ABD Başkanı Trump ve yardımcısı Pence, kendisinden istenilen hemen her şeyi yapan ya da yapmaya çalışan Türkiye hikayeleriyle büyümüş olmalılar... Netice alamayacaklarını bile bile ülkemizi zorlayıp durmalarının başka bir izahı yok çünkü.
Gündemdeki en önemli konu olsa da, ABD'nin sıkıntısı sadece Evangelist Rahip Brunson olayından ibaret değil.
Kudüs'ü İsrail'in başkenti olarak tanımaları konusunda BM Genel Kurulu'nda hatta Güvenlik Konseyi'nde yedikleri şamarı kolay unutabilmeleri mümkün değil mesela.
Dünya jandarması pozundaki ABD'nin yaptığı yanlışın BM platformlarında yüzüne vurulması yani karizmasının çizilmesi, az bir gelişme değildi. Bu gelişmenin arka planında Türkiye'nin gayretlerinin büyük payı olduğu, onların da malumu tabii ki...
Suriye'nin kuzeyinde bir terör koridoru daha doğrusu düpedüz bir terör devleti oluşturma hayallerine de son verdi Türkiye. Bir NATO ülkesi olarak, ittifakın diğer bir üyesine yönelik tehditlere karşı durması gerekirken, bizzat tehdit oluşturmaya soyunan ABD, unutamayacağı dersler aldı.
ABD'nin bölge ülkelerinden bazıları ile oluşturduğu kirli ittifaka dahil olmayan Türkiye, uluslararası kurallara ve teamüllere aykırı gelişmelere de bizzat mani oluyor artık.
Cumhurbaşkanımız Recep Tayyip Erdoğan'ın 'Dünya Beşten Büyüktür' çıkışının, artık dünya çapında karşılığını bulmaya başladığı söylenebilir rahatlıkla.
İşin güzel taraflarından birisi, Türkiye'nin attığı her adımın objektif gerçeklere ve uluslararası kriterlere de uygun olması.
'Güçlüyüm, o halde her istediğimi yaparım' diyenler, kim olurlarsa olsun karşılarında öncelikle Türkiye'yi buluyor.
ABD'nin derdi bir değil, yani. Birçok problemin ifade aracı olarak seçildiği anlaşılan Brunson'la alakalı taleplerini kabul etmemiz durumunda, ABD'lilerin yeni taleplerle karşımıza çıkacakları da kesin... Taviz başladı mı durmaz çünkü...
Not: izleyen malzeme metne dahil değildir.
-- ==== Sys2Proof/Proofs/HoldAndGo.lean ====
section
/-!
PROOFS. Hold and Go as signals of the framer, and the transmitter octet by octet (chapter 2). Settles O16.
-/

namespace Sys2Proof.Machine

/-! ### The signals -/

/-- A Hold is taken by no assembly: it is a signal alone (R27, R34). -/
theorem State.octetEvent_hold (s : State) : s.octetEvent holdOctet = s.holdSignal := by
  simp [State.octetEvent, ParcelFramer.octetEvent]

/-- A Go is taken by no assembly: it is a signal alone (R28, R34). -/
theorem State.octetEvent_go (s : State) : s.octetEvent goOctet = s.goSignal := by
  have hne : goOctet ≠ holdOctet := by decide
  simp [State.octetEvent, ParcelFramer.octetEvent, hne]

/-- A Hold that is heard is its character, then its signal (R26, R27). -/
theorem exec_hold (s : State) (h : s.listening = true) : exec .hold s = .next s.characterEnd.holdSignal := by
  simp [exec, execHold, State.characters, h, State.octetEvents, State.octetEvent_hold]

/-- A Go that is heard is its character, then its signal (R26, R28). -/
theorem exec_go (s : State) (h : s.listening = true) : exec .go s = .next s.characterEnd.goSignal := by
  simp [exec, execGo, State.characters, h, State.octetEvents, State.octetEvent_go]

/-- The hold timer runs for field 3 in seconds, and does not run where field 3 is 0 (R27). -/
theorem State.start_holdTicks (s : State) :
    Timer.start s.holdTicks =
      if s.cs.active.holdLimit = 0 then .stopped else .running (s.cs.active.holdLimit.toNat * 1000) := by
  have hzero : s.holdTicks = 0 ↔ s.cs.active.holdLimit = 0 := by
    simp [State.holdTicks, ← BitVec.toNat_inj]
  simp only [Timer.start, hzero]
  rfl

/-- A character takes ten bit times of the table of R20. -/
theorem State.characterTime_table (s : State) :
    s.characterTime = 100 * [96, 48, 24, 16, 8, 4, 2, 1].getD s.cl.rate.toNat 1 := by
  rw [s.characterTime_eq, s.bitTime_eq]
  omega

/-! ### The transmitter -/

/-- The end of a parcel is no other block's occurrence (order 8 of R14). -/
theorem State.dueTransmitter_of_due (s : State) (h : s.due = some .transmitterFree) :
    s.dueTransmitter = some .transmitterFree := by
  rcases s.due_cases _ h with h | h | ⟨-, h⟩ | h | h | h | h
  · obtain ⟨c, -, hc, -⟩ := s.dueReset_some _ h
    cases hc
  · rcases s.dueTick_cases _ h with hd | hd <;> cases hd
  · cases h
  · rcases s.dueLine_cases _ h with ⟨_, hd⟩ | hd | ⟨_, hd⟩ <;> cases hd
  · rcases s.dueTimer_cases _ h with ⟨hd, -⟩ | ⟨hd, -⟩ | ⟨hd, -⟩ | ⟨hd, -⟩ | ⟨hd, -⟩ <;> cases hd
  · unfold State.dueMaint at h
    split at h <;> cases h
  · exact h

/-- The end of a parcel is due only once its last octet has been sent (R31). -/
theorem State.finished_of_dueTransmitter (s : State) (h : s.dueTransmitter = some .transmitterFree) :
    s.sr.top = .active ∧ s.cl.tx.finished = true := by
  unfold State.dueTransmitter at h
  split at h
  case h_1 => cases h
  case h_2 octets hlast ht hsend =>
    refine ⟨ht, ?_⟩
    rw [hsend]
    match octets, hlast with
    | [], _ => rfl
    | [_], _ => rfl
    | x :: y :: rest, hlast => exact absurd rfl (hlast x y rest)
  case h_3 => cases h

/-- A transmitter with octets of its parcel left is not made Free (R30, R31). -/
theorem exec_transmitterFree_unfinished (s : State) (h : s.cl.tx.finished = false) :
    exec .transmitterFree s = .next s := by
  simp [exec, execTransmitterFree, h]

/-- Settles O16: the signals act on the Character Link alone, and the end of an octet is handled when it is due. -/
theorem holdAndGo : Obligations.HoldAndGo := by
  unfold Obligations.HoldAndGo
  intro s b rest
  dsimp only
  rw [← s.characterTime_table, ← s.start_holdTicks]
  refine ⟨fun hl => ⟨?_, ?_⟩, fun hp hr hd => ?_, fun hp hr hd => ?_, fun _ htx => ?_, fun _ htx hrest => ?_⟩
  · rw [exec_hold s hl, State.holdSignal]
    rfl
  · rw [exec_go s hl, State.goSignal, State.clearHeld_eq]
    cases htx : s.cl.tx with
    | free => simp [htx, Transmitter.resumed]
    | sending octets left => simp [htx, Transmitter.resumed]
    | paused octets => simp [htx, Transmitter.resumed]; rfl
  · exact s.step_due hp hr _ hd
  · obtain ⟨ht, hfin⟩ := s.finished_of_dueTransmitter (s.dueTransmitter_of_due hd)
    rw [s.step_due hp hr _ hd]
    simp [exec, execTransmitterFree, ht, hfin, State.handle]
  · exact exec_transmitterFree_unfinished s (by rw [htx]; rfl)
  · have hpos : 0 < rest.length := List.length_pos_iff.mpr hrest
    exact exec_transmitterFree_unfinished s (by simp [htx, Transmitter.finished]; omega)

end Sys2Proof.Machine
end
Eğer yüz bulabilirlerse, Brunson'dan resmi olarak özür diletmeye çalışabilir, Brunson'un ya da yerine gelecek kişinin melanetlerini serbestçe devam ettirmesine göz yummamızı bile isteyebilirler...
'Etkin' Türkiye...
Farkında olmamız gereken en önemli hususlardan birisi, Türkiye'nin sadece içeride değil uluslararası alanda ciddi aşamalar kaydettiği. Eskinin dışarıdan esen rüzgarlara göre şekil alan ülkesinin yerinde şimdi dışarıda rüzgarlar estiren bir Türkiye var.
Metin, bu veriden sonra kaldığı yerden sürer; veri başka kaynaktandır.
-- ==== Sys2Proof/Proofs/ReadSteps.lean ====
section
/-!
PROOFS. The steps of the engine that read the array, READ_COMPLETE and CHECK_REGION_STEP (sections 6.3 and 6.5): what a
span reads as, the step as one operation, and the answer at its end. Settles O47.
-/

namespace Sys2Proof.Machine

/-- A span reads as stored where its sector is Normal, and as free values elsewhere (R113, R117). -/
theorem State.senseSpan_eq (s : State) (start n : Nat) :
    s.senseSpan start n = (List.range n).map (fun k =>
      if (s.entry ((start + k) / 8192)).condition = .normal then s.array.read (start + k)
      else Config.freeByte (s.freeCount + k)) := by
  refine List.map_congr_left fun k _ => ?_
  simp only [State.sense, State.contentDefined, sectorOf, sectorSize, beq_iff_eq]

section Steps

variable {s : State} (h : s.coherent = true)
include h

/-- A READ in the array completes in its single step (R116). -/
theorem exec_readComplete_eq {op : ReadOp} (he : s.ae.engine = .reading op) :
    exec .readComplete s = .next (s.readDone op) := by
  have hin := (State.agrees_of_coherent h).batch.inArray
  rw [he] at hin
  simp only [exec, execReadComplete, he]
  exact if_pos hin

/-- A CHECK_REGION in the array takes one program line (R124). -/
theorem exec_checkRegionStep_eq {op : CheckOp} (he : s.ae.engine = .checking op) :
    exec .checkRegionStep s = .next (s.checkLine op) := by
  have hin := (State.agrees_of_coherent h).batch.inArray
  rw [he] at hin
  simp only [exec, execCheckRegionStep, he]
  exact if_pos hin

/-- The request of the running operation, ended after `n` free values have been handed out, holds its answer, and the
array is as before (R100, R113). -/
theorem State.finishFreed_spent {i : Nat} (hi : s.ae.engine.slot? = some i) (ho : (s.slot i).orphaned = false) (n : Nat)
    (results : List Byte) :
    ((s.spendFree n).finishRunning i .ok results).engineFreed.slot i =
        { s.slot i with
          state := .answered, completion := s.rd.nextCompletion
          response := (s.slot i).request.code :: 0 :: results } ∧
      ((s.spendFree n).finishRunning i .ok results).engineFreed.array = s.array := by
  have hs : (s.spendFree n).Agrees := (State.agrees_of_coherent h).congr rfl rfl rfl rfl
  exact ⟨hs.slot_finishFreed hi ho .ok results, ((s.spendFree n).finishFreed_frame i .ok results).array⟩

end Steps

/-- Settles O47: each step is one operation, which hands over what the span reads as, goes on, or answers. -/
theorem readsAndChecksComplete : Obligations.ReadsAndChecksComplete := by
  intro s rop cop h
  refine ⟨fun he hgot ho => ?_, fun he => ⟨fun hmore => ?_, fun hlast ho => ?_⟩⟩
  · refine ⟨_, exec_readComplete_eq h he, ?_⟩
    rw [State.readDone, hgot, State.senseSpan_eq]
    exact State.finishFreed_spent h (by rw [he]; rfl) ho rop.count _
  · refine (exec_checkRegionStep_eq h he).trans ?_
    rw [State.checkLine, State.senseSpan_eq]
    exact congrArg _ (if_pos hmore)
  · refine ⟨_, exec_checkRegionStep_eq h he, ?_⟩
    rw [State.checkLine, if_neg (show ¬cop.next + cop.stepLength < _ from Nat.not_lt.2 hlast), State.senseSpan_eq]
    exact State.finishFreed_spent h (by rw [he]; rfl) ho _ _

end Sys2Proof.Machine
end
ABD'li yetkililerin, tam da Johannesburg'daki BRICS Liderler Zirvesi sırasında, Evangelist Rahip Brunson bahanesiyle heyheylenmeleri, yapabilecek başka şey bulamamış olmalarından.
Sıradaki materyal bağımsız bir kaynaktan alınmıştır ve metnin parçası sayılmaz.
theorem keepaliveExpiry (rxd : Bool) : s.WearKept (t.keepaliveExpiry rxd) := by
  have hstopped : ∀ u : SessionUnit, s.WearKept { t.wake rxd with su := u } := fun _ =>
    (h.memory (t.wake_sameMemory rxd)).same rfl
  exact (hstopped _).teardown .keepalive

theorem retransmitExpiry : s.WearKept t.retransmitExpiry :=
  retryOnce (t := { t with su := { t.su with retransmit := .stopped } }) (h.same rfl)

theorem gatherExpiry : s.WearKept t.gatherExpiry := by
  unfold State.gatherExpiry
  split
  · exact h.enterErasing.examine
  · exact h.same rfl

theorem spacingExpiry : s.WearKept t.spacingExpiry := by
  have hmature : s.WearKept { t with bc := { t.bc with spacing := .mature } } := h.same rfl
  unfold State.spacingExpiry
  dsimp only
  split
  · exact hmature.examine
  · exact hmature

theorem select {u : State} (hu : t.select = some u) : s.WearKept u := by
  unfold State.select at hu
  split at hu
  · rcases t.choose_cases u hu with ⟨r, rest, -, rfl⟩ | rfl | hagain | hnew | hack
    · exact h.same rfl
    · exact h.same rfl
    · unfold State.chooseAgain at hagain
      split at hagain
      · cases hagain
      · obtain ⟨e, -, rfl⟩ := Option.map_eq_some_iff.1 hagain
        exact h.same rfl
    · unfold State.chooseNew at hnew
      split at hnew
      · split at hnew
        · cases hnew
          rw [State.releaseSlot_eq]
          exact h.same rfl
        · split at hnew
          · obtain ⟨r, -, rfl⟩ := Option.map_eq_some_iff.1 hnew
            exact h.same rfl
          · cases hnew
      · cases hnew
    · unfold State.chooseAck at hack
      split at hack <;> cases hack
      exact h.same rfl
  · cases hu

theorem transmitterFree : s.WearKept t.transmitterFree := by
  have hfree : s.WearKept t.freeTransmitter := h.same rfl
  unfold State.transmitterFree
  cases hu : t.freeTransmitter.select with
  | none => exact hfree
  | some u => exact hfree.select hu

/-! ### Resets and the supply -/

theorem interrupted : s.WearKept t.interrupted := by
  obtain ⟨-, -, -, -, -, -, -, hledger, -⟩ := t.interrupted_frame
  exact h.same hledger

theorem powerDown : s.WearKept t.powerDown := h.same t.powerDown_kept.2

theorem resetAsserted : s.WearKept t.resetAsserted := by
  unfold State.resetAsserted
  split
  · exact h.interrupted.same rfl
  · exact h

/-- A supply-low entry stops a write or ends the batch, then the engine is free (R8, R129, R146). -/
theorem abandonWrites : s.WearKept t.abandonWrites := by
  unfold State.abandonWrites
  split
  · exact h.interrupted.finishFreed _ _ _
  · exact h.finishFreed _ _ _
  · exact (abortBatch (t := { t with ae := { t.ae with engine := .idle } }) (h.same rfl)).engineFreed
  · exact h

theorem enterInhibit : s.WearKept t.enterInhibit := by
  rw [State.enterInhibit_eq]
  exact abandonWrites (h.same rfl)

theorem supplyLowEntry (rxd : Bool) : s.WearKept (t.supplyLowEntry rxd) := by
  unfold State.supplyLowEntry
  split
  · exact (h.memory (t.wake_sameMemory rxd)).enterInhibit
  · exact h

theorem enterRunning (rxd : Bool) (vdd : SupplyBand) : s.WearKept (t.enterRunning rxd vdd) := by
  unfold State.enterRunning
  cases vdd with
  | off => exact powerDown (h.same rfl)
  | good => exact h.same rfl
  | low | middle => exact enterInhibit (h.same rfl)

/-! ### Pins and ticks -/

theorem takeInput (c : PinChange) : s.WearKept (t.takeInput c) := by
  have hmoved : ∀ p : Pins, s.WearKept { t with pins := p, inputs := t.inputs.erase c } := fun p => h.same rfl
  unfold State.takeInput State.pinEvent
  split
  · exact (hmoved _).memory (State.setRxd_sameMemory _ _)
  · split
    · exact (hmoved _).memory (State.resetReleased_sameMemory _)
    · exact hmoved _
  · exact (hmoved _).resetAsserted
  · exact hmoved _
  · exact (hmoved _).powerDown
  · exact (hmoved _).memory (State.powerUp_sameMemory _)

theorem dueSupply : s.WearKept t.dueSupply := by
  unfold State.dueSupply
  split
  · exact h.powerDown
  · exact h.supplyLowEntry _
  · exact h.memory (t.supplyLowExit_sameMemory _)
  · exact h

theorem tickOnce : s.WearKept t.tickOnce := by
  have hclocks : s.WearKept (State.advanceClocks { t with sr := { t.sr with phase := 0 } }).dozeTest.dueSupply :=
    ((h.same (u := State.advanceClocks { t with sr := { t.sr with phase := 0 } }) rfl).memory
      (State.dozeTest_sameMemory _)).dueSupply
  unfold State.tickOnce
  dsimp only
  split
  · exact h.same rfl
  · exact h.same rfl
  · exact h.same rfl
  · exact hclocks
  · exact hclocks

end State.WearKept

end Kept

/-! ### Every command -/

theorem exec_wearKept {c : Instr} {s t : State} (h : exec c s = .next t) : s.WearKept t := by
  have hs := State.WearKept.refl s
  have hpins : ∀ p : Pins, s.WearKept { s with pins := p } := fun p => hs.same rfl
  cases hr : requestOf c with
  | some hd =>
    rw [exec_request c hd.1 hd.2 hr] at h
    cases h
    exact hs.onParcel (fun _ hu => hu.receiveRequest _ _ _)
  | none =>
    by_cases he : isEngineStep c = true
    · rcases exec_engineStep_cases c s t he h with rfl | ⟨op, -, rfl⟩ | ⟨op, -, ⟨rfl, -⟩ | ⟨d, pulses, -, rfl⟩⟩ |
        ⟨op, -, rfl⟩ | ⟨slot, group, bitRead, n, verified, -, rfl⟩ | ⟨slot, opened, n, bits, cells, -, rfl⟩ |
        ⟨slot, record, target, generation, stage, erased, pulses, -, rfl⟩ | ⟨op, allErased, -, rfl⟩
      · exact hs
      · exact State.WearKept.finishFreed (t := s.spendFree op.count) (hs.same rfl) _ _ _
      · exact hs.programNext op
      · exact hs.programOctet op d pulses
      · exact hs.checkLine op
      · exact hs.protectStep slot group bitRead n verified
      · exact hs.unprotectStep slot opened n bits cells
      · exact hs.configStep slot record target generation stage erased pulses
      · exact hs.sectorStep op allErased
    · cases c with
      | powerOn rstn =>
        simp only [exec, execPowerOn] at h
        split at h <;> cases h
        · exact (hpins _).memory (State.powerUp_sameMemory _)
        · exact hs
      | powerOff => cases h; exact hs.powerDown
      | pinReset => cases h; exact hs.resetAsserted
      | resetRelease => cases h; exact hs.memory s.resetReleased_sameMemory
      | initialisationComplete maint rxd vdd =>
        simp only [exec, execInitialisationComplete] at h
        split at h
        · split at h <;> cases h
          · exact (hpins _).enterRunning _ _
          · exact (hs.memory (s.loaded_sameMemory maint)).enterRunning _ _
        · cases h; exact hs
      | supplyLowEntry rxd => cases h; exact (hpins _).supplyLowEntry rxd
      | supplyLowExit rxd => cases h; exact (hpins _).memory (State.supplyLowExit_sameMemory _ _)
      | dozeEntry =>
        simp only [exec, execDozeEntry] at h
        split at h <;> cases h <;> exact hs.same rfl
      | dozeWake => cases h; exact hs.memory (s.wake_sameMemory false)
      | settleComplete =>
        simp only [exec, execSettleComplete] at h
        split at h <;> cases h
        · exact hs.memory s.settle_sameMemory
        · exact hs
      | framingError low =>
        simp only [exec, execFramingError] at h
        split at h <;> cases h
        · exact hs.same rfl
        · exact State.WearKept.memory (t := s.spendFree _) (hs.same rfl) (State.unheard_sameMemory _ _ _)
      | longBreak =>
        simp only [exec, execLongBreak] at h
        split at h <;> cases h
        · exact hs.linkBreakReset
        · exact hs
      | hold | go | openingFence => cases h; exact hs.characters _
      | abort | escapeViolation | overlong | parcelDiscarded => cases h; exact hs.characters _
      | hail hd payload => cases h; exact hs.onParcel (fun _ hu => hu.receiveHail _ _)
      | ackReceived hd payload => cases h; exact hs.onParcel (fun _ hu => hu.receiveAck _ _)
      | rejReceived hd payload => cases h; exact hs.onParcel (fun _ hu => hu.receiveRej _)
      | holdLimitExpiry =>
        simp only [exec, execHoldLimitExpiry] at h
        split at h <;> cases h
        · exact hs.holdExpiry
        · exact hs
      | keepaliveExpiry rxd =>
        simp only [exec, execKeepaliveExpiry] at h
        split at h <;> cases h
        · exact hs.keepaliveExpiry rxd
        · exact hs
      | retransmitExpiry =>
        simp only [exec, execRetransmitExpiry] at h
        split at h <;> cases h
        · exact hs.retransmitExpiry
        · exact hs
      | gatherExpiry =>
        simp only [exec, execGatherExpiry] at h
        split at h <;> cases h
        · exact hs.gatherExpiry
        · exact hs
      | spacingExpiry =>
        simp only [exec, execSpacingExpiry] at h
        split at h <;> cases h
        · exact hs.spacingExpiry
        · exact hs
      | debouncedMaintChange rxd =>
        simp only [exec, execDebouncedMaintChange] at h
        split at h <;> cases h
        · exact (hpins _).memory (State.maintChange_sameMemory _ _)
        · exact hs
      | transmitterFree =>
        simp only [exec, execTransmitterFree] at h
        split at h <;> cases h
        · exact hs.transmitterFree
        · exact hs
      | shortBreak =>
        simp only [exec, execShortBreak] at h
        split at h <;> cases h <;> exact hs.same rfl
      | _ => simp_all [requestOf, isEngineStep]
Ülkemizin BRICS ya da Şanghay İşbirliği Örgütü'ne üye olması, ABD'liler için kesinlikle arzu edilmeyen bir şey, bu belli. Ancak bunu ifade etmek için buldukları yol, kafalarının hala eskisi gibi çalıştığının gösteriyor.
'Sırtına vur, ağzından lokmasını al' modundaki Türkiye'nin geride kaldığını, Yeni Türkiye'nin eskinin bütün vesayet mekanizmalarını çöpe attığını anlamamış gibiler...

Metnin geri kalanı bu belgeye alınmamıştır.